Quoted from Free Shaquanda Cotton
"I am a 14-year-old black freshman who shoved a hall monitor at Paris High School in a dispute over entering the building before the school day had officially begun and was sentenced to 7 years in prison. I have no prior arrest record, and the hall monitor–a 58-year-old teacher’s aide–was not seriously injured. I was tried in March 2006 in the town’s juvenile court, convicted of “assault on a public servant” and sentenced by Lamar County Judge Chuck Superville to prison for up to 7 years, until I turn 21. Just three months earlier, Superville sentenced a 14-year-old white girl, convicted of arson for burning down her family’s house, to probation."

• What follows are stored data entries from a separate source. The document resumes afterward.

-- ==== Sys2Proof/Tests/Slice0.lean ====
section
/-! SUPPORT. The row's own tests: for each obligation with hypotheses a concrete state and operands that meet them, clause by clause
(witness_…); the spec's worked examples and ill-formed terms (test_…). -/

open Sys2Proof Sys2Proof.Machine
namespace Sys2Proof.Machine.Tests
set_option Elab.async false

/-! ### States -/

/-- The module in operation. -/
def up : State := { State.reset with boot := { state := .ready } }
/-- Core 0 as given. -/
def withCore (c : CoreSt) : State := setCore 0 c up
/-- A stream of core 0 as given. -/
def withStream (st : Nat) (r : Stream) : State := withCore { state := .assigned, streams := [(st, r)] }
/-- A stream with a word at its PC. -/
def atWord (w : IWord) : Stream := { state := .running, pc := 0x1000, fbuf := [(0x1000, w)], wbase := 0x1000 }
/-- A stream stalled on a word. -/
def heldAt (code : Nat) (w : IWord) : Stream := { atWord w with stall := code }
/-- Engine 0 of core 0 as given. -/
def withEngine (o : Ote) : State := withCore { state := .assigned, engines := [(0, o)] }
/-- Cluster 0 as given. -/
def withClu (k : CluSt) : State := setClu 0 k up
/-- Ring 0 as given. -/
def withRing (k : RingSt) : State := setRing 0 k up
/-- A ring entry by its 512 bits. -/
def numEntry (n : Nat) : Entry := { bytes := toBytes n 64, edition := 0, gen := 0 }
/-- A state at a later time. -/
def clockAt (n : Nat) (s : State) : State := { s with now := n }
/-- The header of a flit on lane 0 of plane 0 that carries this, with its CRC. -/
def hdrOf (type : Nat) (tag : Nat × Nat × Bool) (payload : List Byte) : FlitHdr :=
  { p := 0, l := 0, slot := 0, lost := [], tc := 0, seq := 0, ack := 0xFFF, nak := false, cr0 := 9, cr1 := 9, cr2 := 9,
    crc := BitVec.ofNat 32 (crc32c (flitImage (flitHead type 0 0 0xFFF false (9, 9, 9) tag.1 tag.2.1 tag.2.2) payload)) }
def hdrFor (b : FlitBody) : FlitHdr := hdrOf (bodyType b) (bodyTag b) (bodyPayload b)
/-- A training frame of module 1 to module 0 on channel 0 of plane 0, with its CRC. -/
def trainOf (phase : Nat) (code : Fin 4) : TrainFrame :=
  let f : TrainFrame := { mark := 0x554C4C4F, phase := phase, modu := 1, plane := 0, chan := 0, txLane := 0, code := code, from_ := 0, ber := 0, cwidx := 0, crc := 0 }
  { f with crc := BitVec.ofNat 32 (crc32c (trainImage f)) }
/-- A frame of `n` zero bytes and its FCS. -/
def ethFrame (n : Nat) : List Byte := List.replicate n 0 ++ toBytes (fcs32 (List.replicate n 0)) 4
/-- An active ring of 64 entries, of a type, with these in flight; its completions go to bus address 0x10000. -/
def ringOf (type : Nat) (es : List Entry) : RingSt :=
  { cfg := BitVec.ofNat 32 (type + 0x60), enable := true, state := .active, inflight := es, sqHead := es.length, sqTail := es.length, cqLo := 0x10000 }
/-- Context 0 as given, with ring 0 bound to it. -/
def bound (x : CtxSt) (s : State) : State := setCtx 0 x { s with hst := { s.hst with force := [(0x200, 0x80000000)] } }
/-- Core 0 with every stream halted, and ring 0 as given. -/
def withHalted (k : RingSt) : State :=
  setCore 0 { state := .assigned, streams := [(0, { state := .halted }), (1, { state := .halted }), (2, { state := .halted }), (3, { state := .halted })] }
    (withRing k)
/-- Memory as given. -/
def upDdr (d : DdrSt) : State := { up with ddr := d }
/-- The counter units as given. -/
def upTally (t : TallySt) : State := { up with tally := t }
/-- BAR4 open at device address 0. -/
def bar : State := { up with hst := { up.hst with force := [(0x0C, 0x80000000)] } }
/-- A pod configuration: modules 0 to 3, designated active 0, standby 1, arbiter 2. -/
def pod : PodCfg := ⟨1, 0, 1, 2, 15, 0, 0, []⟩
/-- The next state of an outcome. -/
def nextOf (o : Host.Outcome State Fault Refusal) (s : State) : State :=
  match o with
  | .next t => t
  | _ => s
/-- An access check that answers an address of this module. -/
def isHere (x : Except AccErr Place) (a : Nat) : Bool :=
  match x with
  | .ok (.here b) => b == a
  | _ => false
theorem ok_here (x : Except AccErr Place) (a : Nat) (h : isHere x a = true) : x = .ok (.here a) := by
  unfold isHere at h
  split at h
  · rw [eq_of_beq h]
  · cases h
/-- A segment's verdict that lets it pass to an address. -/
def isPass (x : Verdict) (a : Nat) : Bool :=
  match x with
  | .pass b => b == a
  | _ => false
theorem is_pass (x : Verdict) (a : Nat) (h : isPass x a = true) : x = .pass a := by
  unfold isPass at h
  split at h
  · rw [eq_of_beq h]
  · cases h
/-- The outcome is a next state. -/
def isNext (o : Host.Outcome State Fault Refusal) : Bool :=
  match o with
  | .next _ => true
  | _ => false
theorem next_of (o : Host.Outcome State Fault Refusal) (s : State) (h : isNext o = true) : o = .next (nextOf o s) := by
  cases o with
  | next t => rfl
  | fault f => cases h
  | refused f => cases h

/-! ### Witnesses that need more than one stream or alarm -/

theorem witness_IssueFaultRule :
    ((fun (s : State) (g : Core) (st : Str) (p : Word) (a : Nat) =>
      (strm s g st).state = .running
      ∧ nextFetch (strm s g st) = some p
      ∧ fetchAt s g p = .ok a
      ∧ badByte s a 16 = none) (withStream 0 { state := .running, pc := 0xFFFFF0, wbase := 0xFFFFF0 }) 0 0 0xFFFFF0 (sramKey 0 0xFFFFF0))
    ∧ ((fun (c : Instr) (s : State) (g : Core) (st : Str) (w : IWord) =>
      WordRow c g st
      ∧ (strm s g st).state = .running
      ∧ (strm s g st).stall ≠ 1 ∧ (strm s g st).stall ≠ 2 ∧ (strm s g st).stall ≠ 3 ∧ (strm s g st).stall ≠ 5
      ∧ fetched (strm s g st) = some w
      ∧ opcodeStream (fld w 0 8) = some 5) (.nop 0 0) (withStream 0 (atWord 6)) 0 0 6)
    ∧ ((fun (c : Instr) (s : State) (g : Core) (st : Str) (w : IWord) (x : Nat) =>
      WordRow c g st
      ∧ (strm s g st).state = .running
      ∧ (strm s g st).stall ≠ 1 ∧ (strm s g st).stall ≠ 2 ∧ (strm s g st).stall ≠ 3 ∧ (strm s g st).stall ≠ 5
      ∧ fetched (strm s g st) = some w
      ∧ opcodeStream (fld w 0 8) = some x ∧ x ≠ 5 ∧ x ≠ st.val) (.vstat 0 0) (withStream 0 (atWord 0x20)) 0 0 0x20 3)
    ∧ ((fun (c : Instr) (s : State) (g : Core) (st : Str) (w : IWord) =>
      WordRow c g st
      ∧ (strm s g st).state = .running
      ∧ (strm s g st).stall ≠ 1 ∧ (strm s g st).stall ≠ 2 ∧ (strm s g st).stall ≠ 3 ∧ (strm s g st).stall ≠ 5
      ∧ fetched (strm s g st) = some w
      ∧ (opcodeStream (fld w 0 8) = none ∨ opcodeStream (fld w 0 8) = some st.val)
      ∧ w.toNat &&& (2 ^ 128 - 1 - namedBits (fld w 0 8)) ≠ 0) (.nop 0 0) (withStream 0 (atWord 0x100)) 0 0 0x100) := by
  refine ⟨⟨by decide +kernel, by decide +kernel, by decide +kernel, by decide +kernel⟩, ⟨by simp [WordRow], ?_⟩, ⟨by simp [WordRow], ?_⟩,
    ⟨by simp [WordRow], ?_⟩⟩
  · decide +kernel
  · decide +kernel
  · decide +kernel

/-- An alarm armed at time 0. -/
def armedNow : State := { withRing (ringOf 6 []) with time := { up.time with alarms := [(7, { armed := true })] } }

theorem witness_AlarmRule :
    ((fun (s : State) (a : Fin 8) => alarmDue s a = true) armedNow 7)
    ∧ ((fun (s : State) (a : Fin 8) (r : Nat) => alarmDue s a = true ∧ EventReady s none r) armedNow 7 0)
    ∧ ((fun (s : State) (a : Fin 8) => (alarm s a).armed = false) up 7) :=
  ⟨by decide +kernel, ⟨by decide +kernel, by unfold EventReady Machine.Inv; decide +kernel⟩, by decide +kernel⟩

/-- ρ = 1/4 FS: code 0x380. -/
theorem est_quarter : estCode (1 / 16) = 0x380 := by
  have h : Nat.sqrt (0x80000 * 0x80000) = 0x80000 := Nat.sqrt_eq _
  have hx : ((1 / 16 : Rat) * 0x40000000000).ceil.toNat = 0x80000 * 0x80000 := by decide +kernel
  simp only [estCode, hx, h]
  decide +kernel

theorem witness_EstimateCode :
    ((fun (r : Rat) => estCode r < 0x3FF) (1 / 16)) ∧ ((fun (r : Rat) (c : Nat) => c < estCode r) (1 / 16) 0x37F) := by
  show estCode (1 / 16) < 0x3FF ∧ 0x37F < estCode (1 / 16)
  rw [est_quarter]
  decide

/-! ### The spec's worked examples, and words written out from its encodings -/

/-- R42's example: the registers of core B6.2 start at 0x0F1_8000. -/
theorem test_core_region : coreBase 128 = 0xF18000 := by decide

/-- R14's example, plane P3 with o_3 = 7: M5 to M20 on f8, M28 to M3 on f0, loop-back on f25. -/
theorem test_plane_channel :
    chanTo 5 20 7 = 8 ∧ chanTo 28 3 7 = 0 ∧ chanTo 5 5 7 = 25 := by decide

/-- R30's example: enabled with PRELOAD 2, a queue holds payloads 0 and 1. -/
theorem test_preload :
    (queue (nextOf (exec (.coreTqCfgWrite 0 1 0x80020011) (withCore {})) up) 0 1).toks = [0, 1] := by decide +kernel

/-- R151's example: unit 285,212,672 lies in stripe 25,928,424 at position 8; parity on channel 0, positions 8 to 10 on channels 9 to 11;
chunk 1 starts at position 0 of stripe 25,928,448. -/
theorem test_stripe :
    let ds := List.range 12
    stripeOf ds 285212672 = 25928424 ∧ 285212672 % 11 = 8 ∧ parityDev ds 25928424 = 0
      ∧ [285212672, 285212673, 285212674].map (unitDev ds) = [9, 10, 11] ∧ stripeOf ds 285212928 = 25928448 ∧ 285212928 % 11 = 0 := by
  decide +kernel

/-- R139's example: 0x3F80_5000 rounds to 0x3F81 when r ≥ 11,534,336 and to 0x3F80 otherwise; to nearest even always to 0x3F80. -/
theorem test_stochastic_rounding :
    let v := decodeFp fp32 true false 0x3F805000
    encodeFp bf16 (roundFp bf16 false (.sto 11534336) v).1 = 0x3F81 ∧ encodeFp bf16 (roundFp bf16 false (.sto 11534335) v).1 = 0x3F80
      ∧ encodeFp bf16 (roundFp bf16 false .rne v).1 = 0x3F80 := by decide +kernel

/-- R112: a word of opcode 0x05 with D = 3 in bits 11:8 and an immediate from bit 32 is LI s3. -/
theorem test_li_word :
    sreg (strm (nextOf (exec (.li 0 0) (withStream 0 (atWord 0x123400000305))) up) 0 0).sregs 3 = 0x1234 := by decide +kernel

/-- s0 discards what is written to it. -/
theorem test_li_s0 :
    sreg (strm (nextOf (exec (.li 0 0) (withStream 0 (atWord 0x123400000005))) up) 0 0).sregs 0 = 0 := by decide +kernel

/-- A SIGNAL to a full queue stalls its stream with reason 2. -/
theorem test_signal_full :
    (strm (nextOf (exec (.signal 0 0) (withCore { state := .assigned, streams := [(0, atWord 3)], queues := [(0, { cfg := 0x800000F0, toks := List.replicate 64 0 })] })) up) 0 0).stall = 2 := by decide +kernel

/-- The table gives no row any bits. -/
theorem test_no_word (nbits w : Nat) : decodeTableWord nbits w = none := rfl

/-- A memory read after a write gives the byte written; writing 0, what an unlisted address reads as, removes the entry. -/
theorem test_memory_write :
    ((Memory.write [] 5 7).read 5).toNat = 7 ∧ Memory.write (Memory.write [] 5 7) 5 0 = [] := by decide

/-- R319: one literal, a match of 7 bytes at offset 1 that overlaps its own output, an empty last sequence; an offset beyond the output
is a decode error. -/
theorem test_lz :
    lzDecode 8 [0x13, 0x61, 1, 0, 0] = some (List.replicate 8 0x61) ∧ lzDecode 8 [0x13, 0x61, 2, 0, 0] = none := by decide +kernel

/-- R320: symbols 5 and 16 have codes of one bit, 0 and 1; T is 2; the bits 1, 0 are the LZ payload 0x10, 0x05. A Kraft sum of 3/2 is a decode
error. -/
theorem test_lz_huf :
    let lens := fun (z : Byte) => [0, 0, 0x10, z, 0, 0, 0, 0, 1] ++ List.replicate 119 0
    lzHufDecode 1 (lens 0 ++ [2, 0, 0, 0, 1]) = some [5] ∧ lzHufDecode 1 (lens 1 ++ [2, 0, 0, 0, 1]) = none := by decide +kernel

/-- R232: a codeword of RS(272,257) is divisible by (x − αⁱ), i = 0 to 13. -/
theorem test_rs_roots :
    ((List.range 14).map fun i => (([5, 1023, 7] ++ rsParity 7 [5, 1023, 7]).foldl (fun r m => gfMul r (gfPow i) ^^^ m) 0)) = List.replicate 14 0 := by
  decide +kernel

/-- The check values of CRC-32C (R237) and of the Ethernet FCS (R434) for the digits 1 to 9. -/
theorem test_crc :
    let d : List Byte := [0x31, 0x32, 0x33, 0x34, 0x35, 0x36, 0x37, 0x38, 0x39]
    crc32c d = 0xE3069283 ∧ fcs32 d = 0xCBF43926 := by decide +kernel

/-- SHA-512 of the bytes a, b, c begins DDAF35A1 93617ABA (the standard's own example). -/
theorem test_sha512 : (sha512 [0x61, 0x62, 0x63]).take 8 = [0xDD, 0xAF, 0x35, 0xA1, 0x93, 0x61, 0x7A, 0xBA] := by decide +kernel

/-! ### WellFormed -/

/-- A header, a segment of a kind and a flit as given. -/
def fromSrc (src : Nat) : Hdr := ⟨src, 0, 0, 0, false, false⟩
def segOf (kind : Byte) (len : Nat) (vcore : Nat) (poff : Nat) : SegDesc := ⟨kind, 0, 0, 0, 0, 0, 0, len, 0, 0, false, poff, false, vcore, 0, 0⟩
def flit : FlitHdr := ⟨0, 0, 0, [], 0, 0, 0, false, 0, 0, 0, 0⟩
/-- Commands that none of the lists holds are refused. -/
def refused (cs : List Instr) : Bool := cs.all fun c => !c.wf

theorem test_refused_memory_errors :
    refused [.loadwReadEnd 0 0 (.double 100663296), .outputTileReady 0 0 false (.corrected 100663296), .dveRecomputeDone 0 0 (.double 100663296),
      .getComplete 0 0 (.double 100663296), .putComplete 0 0 (.double 100663296), .vectorComplete 0 (.double 100663296),
      .fetchFill 0 0 (.double 100663296), .copyDescriptorComplete 0 (.double 100663296)] = true := by decide +kernel

theorem test_refused_core_and_cluster :
    refused [.calPhaseEnd 0 0 [], .governorIntervalEnd 0 (List.replicate 36 8001), .governorIntervalEnd 0 [], .handoverConfirmEnd 0 true true [],
      .handoverConfirmEnd 0 true true (List.replicate 12 []), .start 0 0 0x40000000, .stop 0 0 0x80000000] = true := by decide +kernel

theorem test_refused_ddr_and_host :
    refused [.ddrReadRequest .firmware unitMax .clean false false, .ddrWriteRequest .firmware unitMax 0 [0] false false,
      .ddrWriteRequest .firmware 0 0 [] false false, .ddrWriteRequest .firmware 0 256 [0] false false, .deviceFailed 0 0, .deviceFailed 0 4,
      .busMasterEnableChange true false true { payload := 64 }, .busMasterEnableChange true false true { readReq := 8192 },
      .busMasterEnableChange true false true { ctoRange := 16 }, .bar4Read 0 0, .bar4Read 1073741824 1, .bar4Write 0 [],
      .bar4Write 1073741824 [some 0], .sqTailDoorbell 65536 1 0, .sqTailDoorbell 0 0 0, .cqHeadDoorbell 65536 1 0, .cqHeadDoorbell 0 0 0,
      .registerWrite 33554432 1 0 0, .registerWrite 0 0 0 0, .rcRead (.bar0 33554432 1), .rcRead (.bar0 0 3), .rcRead (.doorbell 65536 1),
      .rcRead (.doorbell 0 3), .pwWriteEffect 33554432, .pwWriteDrop 33554432, .bar0ReadRefused 33554432 1 0, .bar0ReadRefused 0 0 0,
      .counterCfgWrite 33554432 0, .counterWrap 33554432, .linkRateOrWidthChange 0 8, .linkRateOrWidthChange 320 3] = true := by decide +kernel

I found this information from The Moderate Voice article today.
According to the Chicago Tribune, it gets worse:
"Cotton, now 15, has been incarcerated at a youth prison in Brownwood, Texas, for the last year on a sentence that could run until her 21st birthday. But like many of the other youths in the system, she is eligible to earn earlier release if she achieves certain social, behavioral and educational milestones while in prison.
But officials at the Ron Jackson Correctional Complex have repeatedly extended Shaquanda’s sentence because she refuses to admit her guilt and because she was found with contraband in her cell–an extra pair of socks."
All I can say is WOW, who would have thought this type of "justice" still occured.